Average-Value Modeling of Multi-Phase Machine-Converter Systems with Asymmetric Internal Faults

Multi-phase machine-converter systems are being utilized in many advanced energy conversion systems, e.g., aircraft, marine and vehicular power systems, and renewable energy generation. Accurate and efficient models are essential for simulation, analysis and design of such systems. Recently, a parametric-average-value modeling (PAVM) technique has been presented for 12-pulse rectifiers connected to six-phase machines including several dominant harmonics (i.e. 5th, 7th, etc.). Although the presented PAVM allows fast simulations, it assumes symmetrical operation of the rectifier, which limits its application only to normal operation. In this paper, the PAVM methodology is extended to consider asymmetrical operation of the 12-pulse rectifiers that may occur due to internal faults of some of the switches.
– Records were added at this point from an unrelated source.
-- ==== Sys2Proof/Safety.lean ====
section
/-! DEFINITION. What counts as a safe run: the invariants the spec states (R24, R29, R34, R37, R38, R138, R149, R153), and
the relations between states that the statements use. -/

namespace Sys2Proof.Machine

/-! ### What two states share -/

/-- The same configuration registers and parameters. -/
def SameConfig (s t : State) : Prop :=
  t.canvasW = s.canvasW ∧ t.canvasH = s.canvasH ∧ t.frameX = s.frameX ∧ t.frameY = s.frameY ∧ t.frameW = s.frameW ∧
    t.frameH = s.frameH ∧ t.interlace = s.interlace ∧ t.transpEn = s.transpEn ∧ t.transpIdx = s.transpIdx ∧
    t.params = s.params

/-- The same working registers of the LZW stage, ENDED among them, and the same dictionary. -/
def SameLzw (s t : State) : Prop :=
  t.m = s.m ∧ t.width = s.width ∧ t.next = s.next ∧ t.prev = s.prev ∧ t.prevValid = s.prevValid ∧
    t.ended = s.ended ∧ t.dict = s.dict ∧ t.dictEra = s.dictEra

/-- The same stream cursor. -/
def SameCursor (s t : State) : Prop :=
  t.pos = s.pos ∧ t.fstate = s.fstate ∧ t.rem = s.rem ∧ t.acc = s.acc ∧ t.nbits = s.nbits

/-- The same canvas, pixel count and traces. -/
def SameBlit (s t : State) : Prop :=
  t.canvas = s.canvas ∧ t.pixcnt = s.pixcnt ∧ t.idxTrace = s.idxTrace ∧ t.cwTrace = s.cwTrace

/-- The same run state and error. -/
def SameRun (s t : State) : Prop := t.runState = s.runState ∧ t.error = s.error

/-- The same pending events and returned values. -/
def SameHost (s t : State) : Prop := t.inputs = s.inputs ∧ t.returned = s.returned

/-- What an error entry leaves (R163): ERROR and STATE set; PIXCNT, POS, configuration, canvas and traces kept. -/
def ErrorEntry (e : ErrorKind) (s t : State) : Prop :=
  t.error = e ∧ t.runState = .error ∧ t.pos = s.pos ∧ SameConfig s t ∧ SameBlit s t ∧ SameHost s t

/-- The same state but for where the byte stream stands: POS, REM, FSTATE (R117). -/
def SameButFraming (s t : State) : Prop := t = { s with pos := t.pos, rem := t.rem, fstate := t.fstate }

/-- The same state but for what no rule reads: DICT outside CLEAR+2 to NEXT-1 (R36) and PREV while PREV_VALID = 0 (R24). -/
def SameLive (s t : State) : Prop :=
  t = { s with dict := t.dict, dictEra := t.dictEra, prev := t.prev } ∧
    (s.prevValid = true → t.prev = s.prev) ∧
    ∀ e, s.clear + 2 ≤ e → e < s.next.toNat → t.dictAt e = s.dictAt e

/-- The interlace pass a destination row belongs to (R150, table). -/
def rowPass (row : Nat) : Nat :=
  if row % 8 = 0 then 1 else if row % 8 = 4 then 2 else if row % 4 = 2 then 3 else 4

/-! ### The accumulator as bits -/

/-- The payload bits waiting in ACC, oldest first (R27). -/
def State.waiting (s : State) : List Bool := (List.range s.nbits.toNat).map fun j => s.acc.getLsbD j

/-- The bits of a payload byte, bit 0 first (R55). -/
def byteBits (b : Byte) : List Bool := (List.range 8).map fun j => b.getLsbD j

/-! ### The states of a fetch loop -/

/-- The fetch loop that starts in `s` comes to `u` after some rounds, none of which raised an error: each takes a code that
is complete while ENDED = 0, and goes on from the state the code left (R116). -/
inductive FetchReaches (s : State) : State → Prop where
  | start : FetchReaches s s
  | round {u v : State} : FetchReaches s u → u.ended = false → u.width.toNat ≤ u.nbits.toNat →
      execCode (nextCode u) (dropCode u) = .go v → FetchReaches s v

/-- Why the code `c` raises DecodeError in `s`: it is BAD (E4), END on a frame that is not full (E6), or its indices are more
than the frame has room for (E5): the one index of FIRST, the expansion of DICT, the expansion of PREV and one more of
KWKWK (R162). -/
def CodeError (c : Code) (s : State) : Prop :=
  classify s.ctx c = .bad ∨
  classify s.ctx c = .endCode ∧ s.pixcnt.toNat ≠ s.framePixels ∨
  classify s.ctx c = .firstCode ∧ s.pixcnt.toNat = s.framePixels ∨
  (classify s.ctx c = .dictCode ∧ ∃ ix, expOf s c = some ix ∧ s.framePixels < s.pixcnt.toNat + ix.length) ∨
  (classify s.ctx c = .kwkwk ∧ ∃ ix, expOf s s.prev = some ix ∧ s.framePixels < s.pixcnt.toNat + (ix.length + 1))

/-! ### Invariants -/

/-- A code that is neither CLEAR nor END. -/
def State.plain (s : State) (c : Nat) : Prop := c ≠ s.clear ∧ c ≠ s.endVal

/-- The invariants of the LZW stage (R138, R24, R37). -/
structure LzwOk (s : State) : Prop where
  mLow : 2 ≤ s.m.toNat
  mHigh : s.m.toNat ≤ 8
  widthLow : s.m.toNat + 1 ≤ s.width.toNat
  widthHigh : s.width.toNat ≤ 12
  nextLow : s.clear + 2 ≤ s.next.toNat
  nextHigh : s.next.toNat ≤ 2 ^ s.width.toNat
  nextTop : s.next.toNat = 2 ^ s.width.toNat → s.width.toNat = 12
  grown : s.m.toNat + 1 < s.width.toNat → 2 ^ (s.width.toNat - 1) ≤ s.next.toNat
  prevOk : s.prevValid = true → s.prev.toNat < s.next.toNat ∧ s.plain s.prev.toNat
  fresh : s.prevValid = false → s.next.toNat = s.clear + 2 ∧ s.width.toNat = s.m.toNat + 1
  dictOk : ∀ e, s.clear + 2 ≤ e → e < s.next.toNat →
    (s.dictAt e).prefixCode.toNat < e ∧ s.plain (s.dictAt e).prefixCode.toNat ∧ (s.dictAt e).suffix.toNat < s.clear

/-- The frame rectangle lies in a canvas that the memory holds (the checks of START, R94), and PIXCNT does not exceed the
frame (R153). -/
structure FrameOk (s : State) : Prop where
  wide : s.canvasW.toNat ≤ s.params.maxW
  high : s.canvasH.toNat ≤ s.params.maxH
  across : s.frameX.toNat + s.frameW.toNat ≤ s.canvasW.toNat
  down : s.frameY.toNat + s.frameH.toNat ≤ s.canvasH.toNat
  count : s.pixcnt.toNat ≤ s.framePixels

/-- The stream cursor between events while codes are being received (R27, R29). -/
structure CursorOk (s : State) : Prop where
  accHigh : s.acc.toNat < 2 ^ s.nbits.toNat
  fewBits : s.ended = false → s.nbits.toNat < s.width.toNat
  moreData : s.fstate = .data → 1 ≤ s.rem.toNat

/-- The cursor and counters between START and the minimum-code-size byte (R94, R38). -/
structure AtFrameStart (s : State) : Prop where
  noBytes : s.pos = 0
  noIndices : s.pixcnt = 0
  notEnded : s.ended = false
  noPrev : s.prevValid = false
  noAcc : s.acc = 0
  noBits : s.nbits = 0
  noRem : s.rem = 0

/-- The dictionary's entries have rising codes, all below DICT_SIZE (R35). -/
def dictForm : Nat → List (Nat × DictEntry) → Bool
  | _, [] => true
  | lo, (k, _) :: rest => decide (lo ≤ k) && decide (k < 4096) && dictForm (k + 1) rest

/-- The invariant of LZWBLIT: holds at reset, and every host event keeps it. -/
structure MachineInv (s : State) : Prop where
  /-- The canvas memory is in canonical form. -/
  canvasForm : s.canvas.wf = true
  /-- No cell outside the canvas space was ever written. -/
  canvasRange : ∀ a, s.canvasCells ≤ a → s.canvas.read a = 0
  /-- The dictionary is a table of 4096 codes. -/
  dictTable : dictForm 0 s.dict = true
  /-- `STATE = ERROR` if and only if `ERROR != 0` (R34). -/
  errorIff : s.runState = .error ↔ s.error ≠ .success
  /-- IDLE is entered by the resets only, which leave the run registers at their reset values (R34, R38). -/
  idleFresh : s.runState = .idle → s = clearRun s
  /-- While BUSY the frame is the one START checked (R94, R190). -/
  busyFrame : s.runState = .busy → FrameOk s
  /-- END was executed with the frame full (R129). -/
  endedFull : s.runState = .busy → s.ended = true → s.frameFull = true
  /-- Between START and the minimum-code-size byte. -/
  startOk : s.runState = .busy → s.fstate = .mcs → AtFrameStart s
  /-- From the minimum-code-size byte on, and in DONE (R24, R138). -/
  lzwOk : (s.runState = .busy ∧ s.fstate ≠ .mcs) ∨ s.runState = .done → LzwOk s
  /-- The cursor while codes are received. -/
  cursorOk : s.runState = .busy → s.fstate ≠ .mcs → CursorOk s
  /-- DONE follows END and the terminator (R34, R113). -/
  doneEnded : s.runState = .done → s.ended = true ∧ s.fstate = .len

/-! ### A frame as drawn (R155) -/

/-- Index number `n` of the frame is the one that goes to canvas cell `a`, and is not transparent. -/
def State.drawsAt (s : State) (ix : List Byte) (a n : Nat) : Prop :=
  ∃ v, ix[n]? = some v ∧ s.indexAddr n = a ∧ s.transparent v = false

/-- `s` has drawn the indices accepted since START on the canvas `c0`, after a trace `t0`: each cell that an index that is
not transparent goes to holds that index, every other cell holds what it held before (R155). -/
def FrameDrawn (c0 : Memory) (t0 : List Byte) (s : State) : Prop :=
  ∃ ix, s.idxTrace = t0 ++ ix ∧ ix.length = s.pixcnt.toNat ∧
    (∀ a n v, ix[n]? = some v → s.indexAddr n = a → s.transparent v = false → s.canvas.read a = v) ∧
    (∀ a, (∀ n, ¬ s.drawsAt ix a n) → s.canvas.read a = c0.read a)

end Sys2Proof.Machine
end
This is achieved by formulating the characteristic as well as non-characteristic (i.e. 2nd, 3rd, etc.) harmonics in both positive and negatives sequences in addition to the dc components appearing in ac voltages and currents. Using a case-study system consisting of a six-phase generator connected to a 12-pulse ac–dc rectifier, it is demonstrated that the proposed extended PAVM can accurately reconstruct the waveforms of the detailed switching model of 12-pulse rectifier in faulty conditions while allowing much faster simulations.